In this section, we will talk about how we go from modeling brain responses in each voxel for a single participant to making inferences about our group

For a more in depth overview, I encourage you to watch these short videos by Tor Wager & Martin Lindquist.


Let’s first import the python modules we will need for this tutorial.

%matplotlib inline

import os
import glob
import numpy as np
import pandas as pd
import matplotlib.pyplot as plt
import seaborn as sns
from nltools.stats import regress, zscore
from import Brain_Data, Design_Matrix
from nltools.stats import regress 
from nltools.external import glover_hrf
from scipy.stats import ttest_1samp

netid = 'f00275v'
output_dir = '/dartfs/rc/lab/P/Psych60/students_output/%s' % netid
data_dir = '/dartfs/rc/lab/P/Psych60/data/brainomics_data/'

Hierarchical Data Structure

We can think of the data as being organized into a hierarchical structure. For each brain, we are measuring BOLD activity in hundreds of thousands of cubic voxels sampled at about 0.5Hz (i.e., TR=2s). Our experimental task will have many different trials for each condition (seconds), and these trials may be spread across multiple scanning runs (minutes), or entire scanning sessions (hours). We are ultimately interested in modeling all of these different scales of data to make an inference about the function of a particular region of the brain across the group of participants we sampled, which we would hope will generalize to the broader population.


In the past few notebooks, we have explored how to preprocess the data to reduce noise and enhance our signal and also how we can estimate responses in each voxel to specific conditions within a single participant based on convolving our experimental design with a canonical hemodynamic response function (HRF). Here we will discuss how we combine these brain responses estimated at the first-level in a second-level model to make inferences about the group.

Modeling Mixed Effects

Most of the statistics we have discussed to this point have assumed that the data we are trying to model are drawn from an identical distribution and that they are independent of each other. For example, each group of participants that complete each version of our experiment are assumed to be random sample of the larger population. However, if there was some type of systematic bias in our sampling strategy, our group level statistics would not necessarily reflect a random draw from the population-level Gaussian distribution. However, as should already be clear from the graphical depiction of the hierarchical structure of our data above, our data are not always independent. For example, we briefly discussed this in the GLM notebook, but voxel responses within the same participant are not necessarily independent as there appears to be a small amount of autocorrelation in the BOLD response. This requires whitening the data to meet the independence assumption. What is clear from the hierarchy is that all of the data measured from one participant are likely to be more similar to each other than another participant. In fact, it is almost always the case that the variance within a subject $\sigma_{within}^2$ is almost always smaller than the variance across participants $\sigma_{between}^2$. If we combined all of the data from all participants and treated them as if they were independent, we would likely have an inflated view of the group effect (this was historically referred to as a “fixed effects group analysis”).

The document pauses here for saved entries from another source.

/-- The registers of the SCH block (Table 1.6). -/
def rowsSCH : List RegRow := [
  ⟨0x0000, 4, 1, 0x0, []⟩,
  ⟨0x0100, 4, 16, 0x3E8, [⟨0, 32, .rk, (.range 500 4000)⟩]⟩,
  ⟨0x0200, 4, 32, 0x0, []⟩,
  ⟨0x0300, 4, 1, 0x0, [⟨0, 7, .rw, .any⟩]⟩,
  ⟨0x0320, 4, 8, 0x0, []⟩,
  ⟨0x0800, 4, 1, 0x0, []⟩,
  ⟨0x0804, 4, 1, 0x0, []⟩,
  ⟨0x0808, 4, 1, 0x0, []⟩,
  ⟨0x080C, 4, 1, 0x0, []⟩,
  ⟨0x0810, 4, 1, 0x0, []⟩,
  ⟨0x0814, 4, 1, 0x1, []⟩,
  ⟨0x0820, 4, 12, 0x0, []⟩,
  ⟨0x0880, 4, 1, 0x0, [⟨0, 3, .rw, .any⟩]⟩,
  ⟨0x0884, 4, 1, 0x0, []⟩,
  ⟨0x0888, 4, 1, 0x0, [⟨0, 3, .rw1c, .any⟩]⟩,
  ⟨0x088C, 4, 1, 0x0, []⟩,
  ⟨0x8000, 256, 128, 0x0, [⟨0, 16, .rw, .any⟩]⟩,
  ⟨0x8004, 256, 128, 0x0, []⟩]

/-- The registers of the DMA block (Table 1.6). -/
def rowsDMA : List RegRow := [
  ⟨0x0000, 4, 1, 0x0, []⟩,
  ⟨0x0004, 4, 1, 0x0, []⟩,
  ⟨0x0008, 4, 1, 0x0, []⟩,
  ⟨0x0010, 4, 1, 0x0, []⟩,
  ⟨0x0014, 4, 1, 0x0, []⟩,
  ⟨0x0018, 4, 1, 0x0, []⟩,
  ⟨0x001C, 4, 1, 0x0, []⟩,
  ⟨0x0020, 4, 1, 0x0, []⟩,
  ⟨0x0024, 4, 1, 0x0, []⟩,
  ⟨0x0030, 4, 1, 0x0, [⟨0, 4, .rw1c, .any⟩]⟩,
  ⟨0x0034, 4, 1, 0x0, [⟨0, 4, .rw, .any⟩]⟩]

/-- The registers of the TIER block (Table 1.6). -/
def rowsTIER : List RegRow := [
  ⟨0x0000, 4, 1, 0x0, []⟩,
  ⟨0x0004, 4, 1, 0x0, []⟩,
  ⟨0x0008, 4, 1, 0x0, []⟩,
  ⟨0x0010, 4, 1, 0x0, [⟨0, 4, .rw, .any⟩, ⟨16, 12, .rw, .any⟩]⟩,
  ⟨0x0014, 4, 1, 0x0, [⟨0, 32, .rw, .any⟩]⟩,
  ⟨0x0018, 4, 1, 0x0, [⟨0, 32, .rw, .any⟩]⟩,
  ⟨0x001C, 4, 1, 0x0, []⟩,
  ⟨0x0020, 4, 1, 0x0, []⟩,
  ⟨0x0030, 4, 1, 0x0, [⟨0, 12, .rw, .any⟩]⟩,
  ⟨0x0040, 4, 4, 0x0, []⟩,
  ⟨0x0060, 4, 1, 0x0, [⟨0, 8, .rw, .any⟩]⟩,
  ⟨0x0064, 4, 1, 0x0, []⟩,
  ⟨0x0068, 4, 1, 0x0, []⟩,
  ⟨0x0070, 4, 1, 0x0, []⟩,
  ⟨0x0074, 4, 1, 0x0, [⟨0, 5, .rw1c, .any⟩]⟩,
  ⟨0x0078, 4, 1, 0x0, [⟨0, 5, .rw, .any⟩]⟩,
  ⟨0x0400, 4, 1, 0x0, []⟩,
  ⟨0x0404, 4, 1, 0x0, []⟩,
  ⟨0x0408, 4, 1, 0x0, []⟩,
  ⟨0x040C, 4, 1, 0x0, []⟩,
  ⟨0x0410, 4, 1, 0x0, [⟨0, 4, .rw, .any⟩, ⟨16, 10, .rw, .any⟩]⟩,
  ⟨0x0414, 4, 1, 0x0, [⟨0, 32, .rw, .any⟩]⟩,
  ⟨0x0418, 4, 1, 0x0, [⟨0, 32, .rw, .any⟩]⟩,
  ⟨0x041C, 4, 1, 0x0, []⟩,
  ⟨0x0420, 4, 1, 0x0, []⟩,
  ⟨0x0430, 4, 1, 0x0, []⟩,
  ⟨0x0434, 4, 1, 0x0, []⟩,
  ⟨0x0438, 4, 1, 0x0, []⟩,
  ⟨0x043C, 4, 1, 0x0, [⟨0, 6, .rw1c, .any⟩]⟩,
  ⟨0x0440, 4, 1, 0x0, [⟨0, 6, .rw, .any⟩]⟩]

/-- The registers of the SEQ block (Table 1.6). -/
def rowsSEQ : List RegRow := [
  ⟨0x0000, 4, 1, 0x0, []⟩,
  ⟨0x0010, 4, 1, 0x0, [⟨0, 4, .rw, .any⟩, ⟨16, 9, .rw, .any⟩]⟩,
  ⟨0x0014, 4, 1, 0x0, [⟨0, 2, .rw, .any⟩]⟩,
  ⟨0x0018, 4, 1, 0x0, []⟩,
  ⟨0x001C, 4, 1, 0x0, []⟩,
  ⟨0x0020, 4, 1, 0x0, [⟨0, 9, .rw, .any⟩]⟩,
  ⟨0x0040, 4, 16, 0x0, []⟩,
  ⟨0x0080, 4, 16, 0x0, [⟨0, 32, .rw, .any⟩]⟩,
  ⟨0x0100, 32, 16, 0x0, [⟨0, 1, .rk, .any⟩, ⟨1, 2, .rk, (.range 1 2)⟩, ⟨3, 1, .rk, .any⟩, ⟨8, 7, .rk, .any⟩, ⟨16, 8, .rk, (.range 1 255)⟩]⟩,
  ⟨0x0104, 32, 16, 0x0, [⟨0, 10, .rk, (.range 1 512)⟩, ⟨16, 16, .rk, .any⟩]⟩,
  ⟨0x0108, 32, 16, 0x0, [⟨0, 24, .rk, .any⟩]⟩,
  ⟨0x010C, 32, 16, 0x0, [⟨0, 32, .rk, (.mult 4096)⟩]⟩,
  ⟨0x0110, 32, 16, 0x0, [⟨0, 32, .rk, .any⟩]⟩,
  ⟨0x0114, 32, 16, 0x0, [⟨0, 16, .rw, .any⟩]⟩,
  ⟨0x0118, 32, 16, 0x0, []⟩,
  ⟨0x011C, 32, 16, 0x0, []⟩,
  ⟨0x0300, 4, 1, 0x0, [⟨0, 8, .rw1c, .any⟩]⟩,
  ⟨0x0304, 4, 1, 0x0, [⟨0, 8, .rw, .any⟩]⟩,
  ⟨0x8000, 64, 512, 0x0, [⟨0, 16, .rw, .any⟩]⟩,
  ⟨0x8004, 64, 512, 0x0, [⟨0, 16, .rw, .any⟩]⟩,
  ⟨0x8008, 64, 512, 0x0, []⟩]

This problem has been elegantly solved in statistics in a class of models called mixed effects models. Mixed effects models are an extension of regression that allows data to be structured into groups and coefficients to vary by groups. They are referred to differently in different scientific domains, for example they may be referred to as multilevel, hierarchical, or panel models. The reason that this framework has been found to be useful in many different fields, is that it is particularly well suited for modeling clustered data, such as students in a classroom and also longitudinal or repeated data, such as within subject designs.

The term “mixed” comes from the fact that these models are composed of both fixed and random effects. Fixed effects refer to parameters describing the amount of variance that a feature explains of an outcome variable. Fixed factors are often explicitly manipulated in an experiment and can be categorical (e.g., gender) or continuous (e.g., age). We assume that the magnitude of these effects are fixed in the population, but that the observed signal strength will vary across sessions and subjects. This variation can be decomposed into different sources of variance, such as: - Measurement or Irreducible Error - Response magnitude that varies randomly across subjects. - Response magnitude that varies randomly across different elicitations (e.g., trials or sessions).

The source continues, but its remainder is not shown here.